The second galaxy, much farther away, lies directly behind the first. Its light, instead of coming straight to us, bends around the elliptical galaxy. That bending stretches the light into a ring.

This background galaxy is a spiral, and despite the distortion, its structure remains clear. We can see individual star clusters and gas formations. The bending doesn’t blur the image – it magnifies it.

Einstein rings allow scientists to observe galaxies too faint to detect otherwise. The lensing process acts as a cosmic magnifier. It brings hidden galaxies into view and lets astronomers study their structure and contents.

A global collaboration in space

​The image we now admire was made possible by the SLICE survey – Strong Lensing and Cluster Evolution. This program is led by Guillaume Mahler at the University of Liège in Belgium. He heads a team of international astronomers working to map galaxy clusters and their history.​

“Webb’s incredible resolution and sensitivity are a game changer for studying lenses like this,” noted Mahler.

​The SLICE survey uses the Near-Infrared Camera (NIRCam) on the James Webb Space Telescope. It targets 182 galaxy clusters to trace their development over eight billion years. These clusters are not chosen at random.​

Each one holds the potential to lens more distant galaxies. The information captured helps researchers understand how massive structures like clusters change with time.

In this case, the data from Webb was combined with observations from the Hubble Space Telescope. Hubble’s Wide Field Camera 3 (WFC3) and Advanced Camera for Surveys (ACS) added detail to the final image. The result is a layered, multi-spectrum look into the past.

Einstein rings and the early universe

Einstein rings do more than show pretty shapes.

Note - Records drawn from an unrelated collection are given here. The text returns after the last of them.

-- ==== Sys2Proof/Tests/Slice0.lean ====
section
/-! SUPPORT. Tests. Expected values come from the spec: words from 30_encoding.md R140, R145, R146, results from the
vectors of 95_test_vectors.md, named in each test; the sample parameters are that file's section 0. Last, for every
statement of Obligations.lean that has hypotheses, a witness that meets them. -/

namespace Sys2Proof.Tests

open Sys2Proof.Machine

/-! WellFormed: an ill-formed event for each check, and its boundaries -/

/-- 0x4800 and 0x4842 are inside the block (R143). -/
theorem test_wellFormed_refuses :
    ([Instr.rdOutOfRange 0x004800, .rdOutOfRange 0xFF4842, .wrOutOfRange 0x004800 0x12, .wrOutOfRange 0x7E4842 0x00].all
      fun i => !i.wellFormed) = true := by decide
/-- 0x47FF and 0x4843 are outside it. -/
theorem test_wellFormed_accepts :
    ([Instr.rdOutOfRange 0x0047FF, .rdOutOfRange 0xFF4843, .wrOutOfRange 0x0047FF 0x12, .wrOutOfRange 0x7E4843 0x00,
      .tick, .rdDdata 0xFF, .wrDidx 0x12 0xFF].all fun i => i.wellFormed) = true := by decide

/-! Decoding, row by row: the words are written from the table's match values, bits 31:24 and 7:0 set -/

/-- Each word decodes to its event, is the event's encoding, and is read as a table row. -/
def spells (rows : List (EventWord × Instr)) : Bool :=
  rows.all fun r => decide (decode r.1 = .ok r.2) && decide (encode r.2 = r.1) &&
    decide (decodeTableWord 40 r.1.toNat = some r.2)

/-- The decompression front-end: every read and write word (R140, R145). -/
theorem test_decode_decompression : spells [
    (0x0011480000#40, .rdDdata 0x11), (0x20224800A5#40, .wrDdata 0x22 0xA5), (0x0033480100#40, .rdDtbl0 0x33),
    (0x20444801EF#40, .wrDtbl0 0x44 0xEF), (0x0055480200#40, .rdDtbl1 0x55), (0x2066480239#40, .wrDtbl1 0x66 0x39),
    (0x0077480300#40, .rdDtbl2 0x77), (0x2088480383#40, .wrDtbl2 0x88 0x83), (0x0099480400#40, .rdDidx 0x99),
    (0x20AA4804CD#40, .wrDidx 0xAA 0xCD), (0x00BB480500#40, .rdDaux0 0xBB), (0x20CC480517#40, .wrDaux0 0xCC 0x17),
    (0x00DD480600#40, .rdDaux1 0xDD), (0x20EE480661#40, .wrDaux1 0xEE 0x61), (0x00FF480700#40, .rdDaux2 0xFF),
    (0x20104807AB#40, .wrDaux2 0x10 0xAB), (0x0021480800#40, .rdDaux3 0x21), (0x20324808F5#40, .wrDaux3 0x32 0xF5),
    (0x0043480900#40, .rdDlen0 0x43), (0x205448093F#40, .wrDlen0 0x54 0x3F), (0x0065480A00#40, .rdDlen1 0x65),
    (0x2076480A89#40, .wrDlen1 0x76 0x89), (0x0087480B00#40, .rdDaux4 0x87), (0x2098480BD3#40, .wrDaux4 0x98 0xD3),
    (0x00A9480C00#40, .rdDstat 0xA9), (0x20BA480C1D#40, .wrDstat 0xBA 0x1D)]
    = true := by decide

/-- The data port: every read and write word (R140, R145). -/
theorem test_decode_data_port : spells [
    (0x00CB481000#40, .rdPadata 0xCB), (0x20DC481067#40, .wrPadata 0xDC 0x67), (0x00ED481100#40, .rdPaadr0 0xED),
    (0x20FE4811B1#40, .wrPaadr0 0xFE 0xB1), (0x000F481200#40, .rdPaadr1 0x0F), (0x20204812FB#40, .wrPaadr1 0x20 0xFB),
    (0x0031481300#40, .rdPaadr2 0x31), (0x2042481345#40, .wrPaadr2 0x42 0x45), (0x0053481400#40, .rdPbinc0 0x53),
    (0x206448148F#40, .wrPbinc0 0x64 0x8F), (0x0075481500#40, .rdPbinc1 0x75), (0x20864815D9#40, .wrPbinc1 0x86 0xD9),
    (0x0097481600#40, .rdPbadr0 0x97), (0x20A8481623#40, .wrPbadr0 0xA8 0x23), (0x00B9481700#40, .rdPbadr1 0xB9),
    (0x20CA48176D#40, .wrPbadr1 0xCA 0x6D), (0x00DB481800#40, .rdPmode 0xDB), (0x20EC4818B7#40, .wrPmode 0xEC 0xB7),
    (0x00FD481900#40, .rdPbadr2 0xFD), (0x200E481901#40, .wrPbadr2 0x0E 0x01), (0x001F481A00#40, .rdPbdata 0x1F),
    (0x2030481A4B#40, .wrPbdata 0x30 0x4B)]
    = true := by decide

/-- The math unit: every read and write word (R140, R145). -/
theorem test_decode_math : spells [
    (0x0041482000#40, .rdMopa0 0x41), (0x2052482095#40, .wrMopa0 0x52 0x95), (0x0063482100#40, .rdMopa1 0x63),
    (0x20744821DF#40, .wrMopa1 0x74 0xDF), (0x0085482200#40, .rdMaux0 0x85), (0x2096482229#40, .wrMaux0 0x96 0x29),
    (0x00A7482300#40, .rdMaux1 0xA7), (0x20B8482373#40, .wrMaux1 0xB8 0x73), (0x00C9482400#40, .rdMopm0 0xC9),
    (0x20DA4824BD#40, .wrMopm0 0xDA 0xBD), (0x00EB482500#40, .rdMopm1 0xEB), (0x20FC482507#40, .wrMopm1 0xFC 0x07),
    (0x000D482600#40, .rdMopd0 0x0D), (0x201E482651#40, .wrMopd0 0x1E 0x51), (0x002F482700#40, .rdMopd1 0x2F),
    (0x204048279B#40, .wrMopd1 0x40 0x9B), (0x0051482800#40, .rdMres0 0x51), (0x20624828E5#40, .wrMres0 0x62 0xE5),
    (0x0073482900#40, .rdMres1 0x73), (0x208448292F#40, .wrMres1 0x84 0x2F), (0x0095482A00#40, .rdMres2 0x95),
    (0x20A6482A79#40, .wrMres2 0xA6 0x79), (0x00B7482B00#40, .rdMres3 0xB7), (0x20C8482BC3#40, .wrMres3 0xC8 0xC3),
    (0x00D9482C00#40, .rdMrem0 0xD9), (0x20EA482C0D#40, .wrMrem0 0xEA 0x0D), (0x00FB482D00#40, .rdMrem1 0xFB),
    (0x200C482D57#40, .wrMrem1 0x0C 0x57), (0x001D482E00#40, .rdMsign 0x1D), (0x202E482EA1#40, .wrMsign 0x2E 0xA1),
    (0x003F482F00#40, .rdMstat 0x3F), (0x2050482FEB#40, .wrMstat 0x50 0xEB)]
    = true := by decide

/-- The memory-mapping unit: every read and write word (R140, R145). -/
theorem test_decode_mmu : spells [
    (0x0061483000#40, .rdMmbank0 0x61), (0x2072483035#40, .wrMmbank0 0x72 0x35), (0x0083483100#40, .rdMmbank1 0x83),
    (0x209448317F#40, .wrMmbank1 0x94 0x7F), (0x00A5483200#40, .rdMmbank2 0xA5), (0x20B64832C9#40, .wrMmbank2 0xB6 0xC9),
    (0x00C7483300#40, .rdMmbank3 0xC7), (0x20D8483313#40, .wrMmbank3 0xD8 0x13), (0x00E9483400#40, .rdMmsize 0xE9),
    (0x20FA48345D#40, .wrMmsize 0xFA 0x5D)]
    = true := by decide

/-- The real-time clock: every read and write word (R140, R145). -/
theorem test_decode_rtc : spells [
    (0x000B484000#40, .rdRtcen 0x0B), (0x201C4840A7#40, .wrRtcen 0x1C 0xA7), (0x002D484100#40, .rdRtcdata 0x2D),
    (0x203E4841F1#40, .wrRtcdata 0x3E 0xF1), (0x004F484200#40, .rdRtcstat 0x4F), (0x206048423B#40, .wrRtcstat 0x60 0x3B)]
    = true := by decide

/-- The unmapped addresses: every read and write word (R140, R146). -/
theorem test_decode_unmapped : spells [
    (0x0071480D00#40, .rdUnmapped480D 0x71), (0x2082480D85#40, .wrUnmapped480D 0x82 0x85),
    (0x0093480E00#40, .rdUnmapped480E 0x93), (0x20A4480ECF#40, .wrUnmapped480E 0xA4 0xCF),
    (0x00B5480F00#40, .rdUnmapped480F 0xB5), (0x20C6480F19#40, .wrUnmapped480F 0xC6 0x19),
    (0x00D7481B00#40, .rdUnmapped481B 0xD7), (0x20E8481B63#40, .wrUnmapped481B 0xE8 0x63),
    (0x00F9481C00#40, .rdUnmapped481C 0xF9), (0x200A481CAD#40, .wrUnmapped481C 0x0A 0xAD),
    (0x001B481D00#40, .rdUnmapped481D 0x1B), (0x202C481DF7#40, .wrUnmapped481D 0x2C 0xF7),
    (0x003D481E00#40, .rdUnmapped481E 0x3D), (0x204E481E41#40, .wrUnmapped481E 0x4E 0x41),
    (0x005F481F00#40, .rdUnmapped481F 0x5F), (0x2070481F8B#40, .wrUnmapped481F 0x70 0x8B),
    (0x0081483500#40, .rdUnmapped4835 0x81), (0x20924835D5#40, .wrUnmapped4835 0x92 0xD5),
    (0x00A3483600#40, .rdUnmapped4836 0xA3), (0x20B448361F#40, .wrUnmapped4836 0xB4 0x1F),
    (0x00C5483700#40, .rdUnmapped4837 0xC5), (0x20D6483769#40, .wrUnmapped4837 0xD6 0x69),
    (0x00E7483800#40, .rdUnmapped4838 0xE7), (0x20F84838B3#40, .wrUnmapped4838 0xF8 0xB3),
    (0x0009483900#40, .rdUnmapped4839 0x09), (0x201A4839FD#40, .wrUnmapped4839 0x1A 0xFD),
    (0x002B483A00#40, .rdUnmapped483A 0x2B), (0x203C483A47#40, .wrUnmapped483A 0x3C 0x47),
    (0x004D483B00#40, .rdUnmapped483B 0x4D), (0x205E483B91#40, .wrUnmapped483B 0x5E 0x91),
    (0x006F483C00#40, .rdUnmapped483C 0x6F), (0x2080483CDB#40, .wrUnmapped483C 0x80 0xDB),
    (0x0091483D00#40, .rdUnmapped483D 0x91), (0x20A2483D25#40, .wrUnmapped483D 0xA2 0x25),
    (0x00B3483E00#40, .rdUnmapped483E 0xB3), (0x20C4483E6F#40, .wrUnmapped483E 0xC4 0x6F),
    (0x00D5483F00#40, .rdUnmapped483F 0xD5), (0x20E6483FB9#40, .wrUnmapped483F 0xE6 0xB9)]
    = true := by decide

/-- TICK, the windows and the addresses outside the block (R140, R172, R173). -/
theorem test_decode_other : spells [
    (0x4000000000#40, .tick), (0x60E1234500#40, .winrd 0xE12345), (0x80016010BB#40, .winwr 0x016010 0xBB),
    (0x0000484300#40, .rdOutOfRange 0x004843), (0x207E47FF21#40, .wrOutOfRange 0x7E47FF 0x21)] = true := by decide

/-- The reserved words (R144, vector TX9). -/
theorem test_decode_reserved :
    decode 0xA000480000#40 = .error .reservedClass ∧ decode 0xE000000000#40 = .error .reservedClass ∧
    decode 0x0100480000#40 = .error .nonzeroZ ∧ decode 0x0000480001#40 = .error .nonzeroData ∧
    decode 0x6000800080#40 = .error .nonzeroData ∧ decode 0x4000000001#40 = .error .nonzeroData ∧
    decode 0x4000000100#40 = .error .nonzeroAddress := by decide

/-! The sample parameters and states -/

/-- Section 0's image: 01:23:45, day 09, month 11, year 24, weekday 3. -/
def image : List Byte := [5, 4, 3, 2, 1, 0, 9, 0, 1, 1, 4, 2, 3, 0]

/-- Section 0's parameters. -/
def sample : Params where
  mulLatencyPred := 3
  divLatencyPred := 5
  rtcLatencyPred := 1
  hasRtc := true
  hasPromFixed := false
  promSize := 0x200000
  dromSize := 0x800000
  ramSize := 0x2000
  mirrorRaw := defaultMirror
  dromByte := fun p => BitVec.ofNat 8 p ^^^ BitVec.ofNat 8 (p / 0x10000)
  promByte := fun p => 0xA0 ^^^ BitVec.ofNat 8 p
  ramInit := fun _ => 0
  rtcImage := some image
  emptyDrom := fun _ _ => 0
  emptyProm := fun _ _ => 0
  decompNext := fun _ _ => 0x5A

/-- Section 0's start state. -/
def startChip : Chip := Chip.powerOn (some image)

They unlock hidden data. Because the light from the background galaxy bends, we receive multiple paths of the same light.

Each path may take a different amount of time to arrive. By measuring those delays, astronomers can make precise calculations about mass, distance, and even dark matter distribution.

In essence, each Einstein ring becomes a tool. It helps map not just the light, but the invisible mass that shapes it. These measurements contribute to our broader understanding of gravity, dark matter, and the expansion of the universe.

Rings like these also allow us to look further into the past. The light from the lensed galaxy began its journey billions of years ago. When it finally reaches us, curved and magnified, it tells a story from the early universe. What we see is not just shape and color – it’s history, frozen in transit.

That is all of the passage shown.